*Exercise objective*
Please find all lines in the data that hold the string "thOn" and copy them.

━━━ Material for the task ━━━

-- ==== Sys2Proof/Machine/Thermal.lean ====
section
/-! DEFINITION. The cell thermal model (chapter 08): thermistor entries, plate, initialisation, the thermal step with
its observer, lead cells and prediction sets. -/

namespace Sys2Proof.Machine

/-- The Thermistor Table index of the thermistor that covers a cell (Table 0-4: THt covers cells 4t to 4t + 3). -/
def thOfCell (g : Nat) : Nat := 16 * (g / 64) + g % 64 / 4

/-- The thermistor input is fitted. -/
def State.thFitted (s : State) (i : Nat) : Bool := has (s.thOn (i / 16)) (i % 16)

/-- The port holds a converted upload of the present frame. -/
def State.portConv (s : State) (p : Nat) : Bool := (s.lnk p).used.any UpData.converted

/-- The thermistor gave a valid reading in the present frame. -/
def State.thGood (s : State) (i : Nat) : Bool := s.thFitted i && s.portConv (i / 16) && !thBad (tget s.th i).reading

/-! ### Plate (R223, R224) -/

/-- The value of the configured plate source, none while it is invalid. -/
def State.plateSource (s : State) (k : Nat) : Option Int :=
  let z := s.thm.cfg.zone k
  let inRange (v : Int) : Option Int := if -4000 ≤ v ∧ v ≤ 8000 then some v else none
  if z.1 = 0 then inRange z.2.2
  else if z.1 = 1 then
    match s.grz.hvacFrame with
    | none => none
    | some f => if s.now < f + 1000 then inRange s.grz.coolantT else none
  else
    let n := z.1 - 0x10
    let v := s.aiUse s.now n
    if 0 ≤ v ∧ v ≤ 100000 then inRange (s.thm.cfg.aiLo + muldiv (s.thm.cfg.aiHi - s.thm.cfg.aiLo) v 100000)
    else none

/-- Valid readings of the string's thermistors in its last converted frame; a broken one influences nothing (R222). -/
def State.validReadings (s : State) (k : Nat) : List Int :=
  ((s.thsOf k).filter (fun i => (tget s.th i).good && !(tget s.th i).broken)).map (fun i => (tget s.th i).reading)

/-- Plate temperature in use, and the source in use (R223, R224; Table 8-10). -/
def State.plateNow (s : State) (k : Nat) : Int × Nat :=
  match s.plateSource k with
  | some v => (v, (s.thm.cfg.zone k).1)
  | none =>
    match s.validReadings k with
    | [] => (s.prot.cfg.lim.otWarn, 0xFF)
    | vs => (maxL 0 vs, 0xFE)

/-- Take the plate temperature of a string, with `THM_PLATE_SOURCE` when its source turns invalid or valid again. -/
def State.plateTake (s : State) (k : Nat) : State :=
  let pl := s.plateNow k
  let bad := (s.plateSource k).isNone
  let s1 := s.evIf (decide (bad ≠ (tget s.thm.str k).plateInvalid)) 0x0802
    (le 1 k ++ le 1 (s.thm.cfg.zone k).1 ++ [if bad then 0x01 else 0x80] ++ leI 2 pl.1)
  { s1 with thm.str := tmod s1.thm.str k (fun x => { x with plate := pl.1, plateUsed := pl.2, plateInvalid := bad }) }

/-- PLATE_SOURCE_INVALID (R224): no `HVAC_BUDGET` for 1 s. -/
def execPlateSourceInvalid (p : Pulse) (str : StrIx) (s : State) : Host.Outcome State Fault Refusal :=
  let s0 := s.atP p.val
  ok (if (s0.plateSource str.val).isNone ∧ s0.installed str.val then s0.plateTake str.val else s0)

/-! ### Core temperature (R213, R225, R226) -/

/-- Mean of a list of readings, none of the empty list. -/
def meanI (l : List Int) : Option Int := if l = [] then none else some (divRound (sumL l) l.length)

/-- The temperature R225 initialises a cell with, 0.01 °C. -/
def State.initTemp (s : State) (g : Nat) : Int :=
  let i := thOfCell g
  let sound (j : Nat) : Bool := s.thGood j && !(tget s.th j).broken
  let good (is : List Nat) : Option Int := meanI ((is.filter sound).map (fun j => (tget s.th j).reading))
  if sound i then (tget s.th i).reading
  else
    match good (upFrom (16 * (g / 64)) 16) with
    | some v => v
    | none =>
      match good (s.thsOf (g / 512)) with
      | some v => v
      | none => (s.plateNow (g / 512)).1

/-- A stored temperature in 0.01 °C (R213). -/
def centi (v : Int) : Int := divRound v 100000

/-- Core temperature of a cell as the estimation pass uses it (R213, R226). -/
def State.coreTemp (s : State) (g : Nat) : Int :=
  let x := tget s.cells g
  if x.tflags.getLsbD 0 then centi x.tc else s.initTemp g

/-! ### Thermistor entries and initialisation (R215, R225) -/

/-- The thermal pass's update of a converted port: `THM_TX`, `THM_XFLAGS` and `THM_TH` (R215, R169). -/
def State.thUpdate (s : State) (p : Nat) : State :=
  if !s.portConv p then s
  else
    let is := ((upFrom 0 16).filter (has (s.thOn p))).map (thIx p)
    let th := tmodAll s.th is (fun _ x =>
      { x with
        fitted := true, valid := x.good, xBroken := x.broken, openShort := !x.good,
        tx := if x.broken then s.prot.cfg.lim.otWarn + 100 else if thBad x.reading then x.tx else x.reading })
    { s with
      th := th,
      cells := tmodAll s.cells (upFrom (cellIx p 0) (s.cellsOn p)) (fun g x =>
        { x with th := if s.thFitted (thOfCell g) then (tget th (thOfCell g)).tx else 0x7FFE }) }

/-- Initialise the thermal state of a string's cells whose port converted (R225), with `THM_INIT`. -/
def State.thInit (s : State) (k : Nat) : State :=
  let gs := (s.cellsOf k).filter (fun g => !(tget s.cells g).tflags.getLsbD 0 && s.portConv (g / 64))
  if gs = [] then s
  else
    let t := tget s.thm.str k
    let occ := if (tget s.est.str k).leftUnsurveyed then 2 else 1
    let s1 := s.evIf (!t.initSeen) 0x0801 (le 1 k ++ le 2 gs.length ++ le 1 occ)
    { s1 with
      cells := tmodAll s1.cells gs (fun g x =>
        { x with tc := sat32 (100000 * s.initTemp g), ts := sat32 (100000 * s.initTemp g), tflags := x.tflags ||| 1, miss := 0 }),
      aux := tmodAll s1.aux gs (fun _ a => { a with thmFirst := true }),
      thm.str := tmod s1.thm.str k (fun x => { x with initSeen := true }),
      est.str := tmod s1.est.str k (fun e =>
        if e.thmPrev.isNone then { e with thmPrev := some s.now, sqSum := 0, sqN := 0, sqPast := [] } else e) }

/-! ### The thermal step (R216 to R222) -/

/-- `phi` of R219: `1 − exp(−Δt × g ÷ (c × 10⁶))`, Q0.32. -/
def phi (dt g c : Int) : Int :=
  let x := muldiv (dt * g) 4294967296 (c * 1000000)
  if x < 16777216 then x - muldiv x x 8589934592 else 0xFFFFFFFF - expNeg (x / 65536)

/-- The heat of a cell in mW (R216). -/
def State.heat (s : State) (g : Nat) (ims : Int) : Int :=
  let x := tget s.cells g
  sat32 (divRound (ims * x.rs) 1000000000000 + divRound (x.i * (x.va + x.vb)) 1000000 +
    divRound (x.i * (centi x.tc + 27315) * s.chem.entropicOf x.soc) 100000000000)

/-- Gp × z ÷ 100 of a string. -/
def State.gpz (s : State) (k : Nat) : Int := divRound ((s.thm.cfg.gp : Int) * (s.thm.cfg.zone k).2.1) 100

/-- One node update of R219 without the observer: the surface and the core after Δt ms. `nb` are the neighbours'
surface temperatures. -/
def nodeStep (c : ThmCfg) (gpz tplate dt p tc ts : Int) (nb : List Int) : Int × Int :=
  let gt := (c.gcs : Int) + gpz + c.gn * nb.length
  let teqS := divRound (c.gcs * tc + gpz * tplate + c.gn * sumL nb) gt
  let ts2 := ts + muldiv (teqS - ts) (phi dt gt c.cs) 4294967296
  let teqC := ts + divRound (p * 10000000) c.gcs
  (tc + muldiv (teqC - tc) (phi dt c.gcs c.cc) 4294967296, ts2)

/-- The observer's correction of a surface (R221): Δs and whether the clamp acted. -/
def observerDs (c : ThmCfg) (r dt : Int) : Int × Bool :=
  let d := if 32768 * 1000 < (c.obsKs : Int) * dt then divRound (r * 32768) 65536 else muldiv r (c.obsKs * dt) 65536000
  let m := (c.obsMax : Int) * dt * 100
  (clampI (-m) m d, decide (m < d) || decide (d < -m))

/-- A cell's stepped temperatures while a pass runs. -/
structure Stepped where
  g : Nat := 0
  tc : Int := 0
  ts : Int := 0
  dt : Int := 0
  p : Int := 0
  deriving DecidableEq, Repr, Inhabited

/-- The thermal step of the cells `gs` of string `k` (R217 to R222): node updates from the values before the pass,
then the observer per thermistor. -/
def State.thStep (s : State) (k : Nat) (gs : List Nat) : State :=
  let c := s.thm.cfg
  let e := tget s.est.str k
  let ims (g : Nat) : Int :=
    let past := e.sqPast.take (tget s.cells g).miss
    divRound (e.sqSum + (past.map (·.1)).sum : Nat) (e.sqN + (past.map (·.2)).sum : Nat)
  let tplate := 100000 * (tget s.thm.str k).plate
  let base : Int := (s.now - e.thmPrev.getD (s.now - 10) : Nat)
  let dtOf (g : Nat) : Int :=
    if (tget s.aux g).thmFirst then 10 else base * (1 + (tget s.cells g).miss)
  let node (g : Nat) : Stepped :=
    let x := tget s.cells g
    let nb := (([(g : Int) - 1, g + 1]).filter (fun j =>
      decide (0 ≤ j) && decide (j.toNat / 64 = g / 64) && decide (j.toNat % 64 < s.cellsOn (g / 64)))).map
        (fun j => (tget s.cells j.toNat).ts)
    let p := s.heat g (ims g)
    let r := nodeStep c (s.gpz k) tplate (dtOf g) p x.tc x.ts nb
    { g := g, tc := r.1, ts := r.2, dt := dtOf g, p := p }
  let ns := gs.map node
  let ofTh (i : Nat) : List Stepped := ns.filter (fun n => decide (thOfCell n.g = i))
  let mean (i : Nat) : Int := divRound (sumL ((ofTh i).map (·.ts))) (ofTh i).length
  let acts (i : Nat) : Bool := s.thGood i && !(tget s.th i).broken
  let corr (i : Nat) : Int × Bool :=
    if acts i then
      observerDs c (100000 * (tget s.th i).reading - mean i) (((ofTh i).head?.map (·.dt)).getD 10)
    else (0, false)
  let ths := (s.thsOf k).filter (fun i => decide (ofTh i ≠ []))
  let cells := ns.foldl (fun t n =>
    let i := thOfCell n.g
    let d := corr i
    tmod t n.g (fun x =>
      { x with
        tc := sat32 (n.tc + divRound (d.1 * c.obsKc) 65536), ts := sat32 (n.ts + d.1), pw := n.p, miss := 0,
        tflags := BitVec.ofNat 8 (packBits [true, true, false, acts i, d.2, !acts i]) })) s.cells
  { s with
    cells := cells,
    aux := tmodAll s.aux gs (fun _ a => { a with thmFirst := false }),
    th := tmodAll s.th ths (fun i x =>
      let te := sat16 (centi (mean i))
      let diff := (x.reading - te).natAbs
      let good := s.thGood i
      { x with
        te := te,
        tr := if acts i then sat16 (centi (100000 * x.reading - mean i)) else 0,
        disagreeFrom :=
          if good && decide (100 * s.meas.cfg.thDisagree < diff) then some (x.disagreeFrom.getD s.now) else none,
        goodFrom := if x.broken && good && decide (diff ≤ 500) then some (x.goodFrom.getD s.now) else none }) }

/-- A cell whose due thermal step was not reached (R218). -/
def CellEntry.thMiss (x : CellEntry) : CellEntry :=
  { x with tflags := (x.tflags &&& ~~~(0x02 : Byte)) ||| 0x04, miss := satN 255 (x.miss + 1) }

/-! ### Lead cells and prediction (R227 to R229) -/

/-- A Thermistor Table entry as table memory holds it (Table 8-3). -/
def ThEntry.bytes (x : ThEntry) : Bytes :=
  leI 2 x.tx ++ leI 2 x.te ++ leI 2 x.tr ++ [BitVec.ofNat 8 (packBits [x.fitted, x.valid, x.xBroken, x.openShort]), 0]

/-- A prediction set entry as table memory holds it (Table 8-5). -/
def PredEntry.bytes (e : PredEntry) : Bytes :=
  le 2 e.g ++ [0, 0] ++ le 4 e.reff ++ leI 4 e.e ++ (upFrom 0 4).flatMap (fun i => leI 4 (nthI e.a i)) ++
    (upFrom 0 4).flatMap (fun i => leI 4 (nthI e.b i)) ++ [0, 0, 0, 0]

/-- Put a cell into a list sorted from the highest key, ties with the lower cell first. -/
def insertTop (key : Nat → Int) (g : Nat) : List Nat → List Nat
  | [] => [g]
  | a :: t => if key a < key g ∨ (key a = key g ∧ g < a) then g :: a :: t else a :: insertTop key g t

/-- The `n` cells with the highest keys, ties to the lower cell. -/
def topBy (n : Nat) (key : Nat → Int) (gs : List Nat) : List Nat :=
  (gs.foldl (fun l g => (insertTop key g l).take n) [])

/-- R_eff of a cell (R227), nΩ. -/
def State.rEff (s : State) (g : Nat) : Int :=
  let x := tget s.cells g
  let tp := s.chem.tempPos (s.coreTemp g)
  x.rs + s.chem.raOf x.soc tp + s.chem.rbOf x.soc tp

/-- The cells a string models: present, in a surveyed string. -/
def State.modelled (s : State) (k : Nat) : List Nat :=
  if (s.str k).state = .unsurveyed then [] else s.cellsOf k

/-- LEAD_CELL_SELECT (R227). -/
def State.leadSelect (s : State) (k : Nat) : State :=
  let n := s.thm.cfg.lead / 2
  let gs := s.modelled k
  let a := topBy n (fun g => (tget s.cells g).tc) gs
  let b := topBy n s.rEff (gs.filter (fun g => !a.contains g))
  { s with thm.str := tmod s.thm.str k (fun x => { x with leads := a ++ b }) }

/-- `n` sub-steps of the lead-cell model, without neighbours, from a core and a surface temperature. -/
def leadRun (c : ThmCfg) (gpz tplate p dt : Int) : Nat → Int × Int → Int × Int
  | 0, x => x
  | n + 1, x => leadRun c gpz tplate p dt n (nodeStep { c with gn := 0 } gpz tplate dt p x.1 x.2 [])

/-- Table 8-4: sub-steps and their length in ms. Each horizon's sub-steps go on from the horizon before. -/
def predSteps : List (Nat × Int) := [(4, 500), (4, 2000), (5, 10000), (14, 60000)]

/-- The core temperature at each horizon of a list of sub-steps, one horizon after the other. -/
def leadCores (c : ThmCfg) (gpz tplate p : Int) : List (Nat × Int) → Int × Int → List Int
  | [], _ => []
  | h :: t, x =>
    let y := leadRun c gpz tplate p h.2 h.1 x
    y.1 :: leadCores c gpz tplate p t y

/-- The prediction entry of a lead cell (R228, Table 8-5). -/
def State.predEntry (s : State) (k g : Nat) : PredEntry :=
  let x := tget s.cells g
  let c := s.thm.cfg
  { g := g, reff := sat32u (s.rEff g).toNat,
    e := sat32 (divRound ((centi x.tc + 27315) * s.chem.entropicOf x.soc) 100000),
    a := (leadCores c (s.gpz k) (100000 * (tget s.thm.str k).plate) 0 predSteps (x.tc, x.ts)).map sat32,
    b := (leadCores c (s.gpz k) 0 1000 predSteps (0, 0)).map (clampI 0 0xFFFFFFFF) }

/-- PREDICTION_SET of a string (R228). -/
def State.predSet (s : State) (k : Nat) : State :=
  let l := (tget s.thm.str k).leads
  { s with thm.str := tmod s.thm.str k (fun x =>
      { x with pred := l.map (s.predEntry k), predFrame := s.now, predStale := false }) }

/-- Heat of a lead cell at a current, mW (R228). -/
def PredEntry.heatAt (e : PredEntry) (i : Int) : Int := divRound (i * i * e.reff) 1000000000000 + divRound (i * e.e) 1000000

/-- Predicted core temperature at horizon `h` (0 to 3) and a current, 0.1 µK (R228). -/
def PredEntry.tempAt (e : PredEntry) (h : Nat) (i : Int) : Int := nthI e.a h + divRound (nthI e.b h * e.heatAt i) 1000

/-! ### Status object (R232) -/

/-- The cell of a list with the highest value, ties to the first. -/
def argMax (key : Nat → Int) : List Nat → Option Nat
  | [] => none
  | a :: t => some (t.foldl (fun m g => if key m < key g then g else m) a)

/-- `THM_STRING` (Table 8-10). -/
def State.objThm (s : State) (k : Nat) : Bytes :=
  if !s.installed k then List.replicate 32 0
  else
    let t := tget s.thm.str k
    let gs := s.modelled k
    let cell (g : Nat) : CellEntry := tget s.cells g
    let hot := (argMax (fun g => (cell g).tc) gs).getD 0
    let cur := (tget s.est.str k).cur10
    let pred (h : Nat) : Int := centi (maxL 0 (t.pred.map (fun e => e.tempAt h cur)))
    leI 2 (sat16 (centi (maxL 0 (gs.map (fun g => (cell g).tc))))) ++ le 2 hot ++
      leI 2 (sat16 (centi (maxL 0 (gs.map (fun g => (cell g).ts))))) ++ leI 2 t.plate ++ le 1 t.plateUsed ++
      le 1 (packBits [t.predStale, t.plateInvalid, gs.any (fun g => (cell g).tflags.getLsbD 5)]) ++ [0, 0] ++
      (upFrom 0 4).flatMap (fun h => leI 2 (sat16 (pred h))) ++ le 6 t.predFrame ++
      leI 4 (sat32 (sumL (gs.map (fun g => (cell g).pw)))) ++ [0, 0]

end Sys2Proof.Machine
end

━━━

*Written solution*
def State.thFitted (s : State) (i : Nat) : Bool := has (s.thOn (i / 16)) (i % 16)
    let is := ((upFrom 0 16).filter (has (s.thOn p))).map (thIx p)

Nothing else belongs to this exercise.